[Data items]
______

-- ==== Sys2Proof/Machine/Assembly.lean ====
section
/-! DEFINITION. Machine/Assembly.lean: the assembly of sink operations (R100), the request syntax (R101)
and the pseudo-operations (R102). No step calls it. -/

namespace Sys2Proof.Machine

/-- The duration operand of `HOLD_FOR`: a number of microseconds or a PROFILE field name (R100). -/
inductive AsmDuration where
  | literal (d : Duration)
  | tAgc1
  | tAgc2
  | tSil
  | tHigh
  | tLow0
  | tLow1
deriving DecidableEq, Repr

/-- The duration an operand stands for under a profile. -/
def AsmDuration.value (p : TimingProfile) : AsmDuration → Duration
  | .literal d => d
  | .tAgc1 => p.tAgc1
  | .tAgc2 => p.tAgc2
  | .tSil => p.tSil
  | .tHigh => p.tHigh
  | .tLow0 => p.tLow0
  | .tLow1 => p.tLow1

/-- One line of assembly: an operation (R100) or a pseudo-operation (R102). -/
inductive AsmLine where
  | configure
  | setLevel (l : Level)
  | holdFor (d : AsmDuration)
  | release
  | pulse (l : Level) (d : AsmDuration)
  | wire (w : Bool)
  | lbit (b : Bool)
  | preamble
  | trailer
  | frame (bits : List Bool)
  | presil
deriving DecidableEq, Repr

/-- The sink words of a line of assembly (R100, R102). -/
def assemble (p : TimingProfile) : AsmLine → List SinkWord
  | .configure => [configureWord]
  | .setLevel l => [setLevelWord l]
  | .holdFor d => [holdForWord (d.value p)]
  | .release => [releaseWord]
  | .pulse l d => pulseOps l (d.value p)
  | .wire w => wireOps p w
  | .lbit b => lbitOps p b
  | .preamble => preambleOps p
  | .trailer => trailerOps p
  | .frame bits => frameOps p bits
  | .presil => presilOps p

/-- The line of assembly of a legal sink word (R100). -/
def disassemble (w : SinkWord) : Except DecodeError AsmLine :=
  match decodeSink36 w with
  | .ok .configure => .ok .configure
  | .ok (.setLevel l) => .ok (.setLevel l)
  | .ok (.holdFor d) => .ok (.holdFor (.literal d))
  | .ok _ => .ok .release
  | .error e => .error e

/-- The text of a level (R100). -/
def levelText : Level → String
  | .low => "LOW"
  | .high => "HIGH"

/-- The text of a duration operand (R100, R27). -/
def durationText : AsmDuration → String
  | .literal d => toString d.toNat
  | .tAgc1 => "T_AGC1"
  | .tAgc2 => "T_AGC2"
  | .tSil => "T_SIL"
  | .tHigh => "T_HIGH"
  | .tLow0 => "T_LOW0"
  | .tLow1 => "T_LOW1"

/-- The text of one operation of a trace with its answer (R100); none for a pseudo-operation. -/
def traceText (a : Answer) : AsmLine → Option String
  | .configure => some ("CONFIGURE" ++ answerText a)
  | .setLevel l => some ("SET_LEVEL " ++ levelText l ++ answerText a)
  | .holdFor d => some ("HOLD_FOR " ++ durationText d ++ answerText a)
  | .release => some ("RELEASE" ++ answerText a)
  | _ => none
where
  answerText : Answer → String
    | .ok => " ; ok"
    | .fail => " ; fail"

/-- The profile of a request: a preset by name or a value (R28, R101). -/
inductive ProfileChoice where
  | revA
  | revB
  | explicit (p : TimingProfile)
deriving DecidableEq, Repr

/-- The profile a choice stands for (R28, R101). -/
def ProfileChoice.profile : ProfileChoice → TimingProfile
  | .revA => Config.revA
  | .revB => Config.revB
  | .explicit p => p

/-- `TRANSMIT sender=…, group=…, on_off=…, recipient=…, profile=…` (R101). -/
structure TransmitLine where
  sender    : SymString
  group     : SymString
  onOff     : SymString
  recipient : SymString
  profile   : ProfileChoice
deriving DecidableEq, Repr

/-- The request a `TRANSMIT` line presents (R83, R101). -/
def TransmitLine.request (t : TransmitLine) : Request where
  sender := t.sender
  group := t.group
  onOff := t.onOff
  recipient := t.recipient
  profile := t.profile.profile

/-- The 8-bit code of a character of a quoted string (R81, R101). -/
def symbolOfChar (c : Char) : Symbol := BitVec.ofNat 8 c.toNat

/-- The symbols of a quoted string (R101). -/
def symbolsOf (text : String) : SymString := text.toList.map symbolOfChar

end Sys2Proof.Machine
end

______

Task brief -
Write out exactly the lines above between the line with "inductive AsmDuration where" and the line with "pseudo-operation (R102). -/", inclusive, and nothing beyond them.

Answer section -
inductive AsmDuration where
  | literal (d : Duration)
  | tAgc1
  | tAgc2
  | tSil
  | tHigh
  | tLow0
  | tLow1
deriving DecidableEq, Repr

/-- The duration an operand stands for under a profile. -/
def AsmDuration.value (p : TimingProfile) : AsmDuration → Duration
  | .literal d => d
  | .tAgc1 => p.tAgc1
  | .tAgc2 => p.tAgc2
  | .tSil => p.tSil
  | .tHigh => p.tHigh
  | .tLow0 => p.tLow0
  | .tLow1 => p.tLow1

/-- One line of assembly: an operation (R100) or a pseudo-operation (R102). -/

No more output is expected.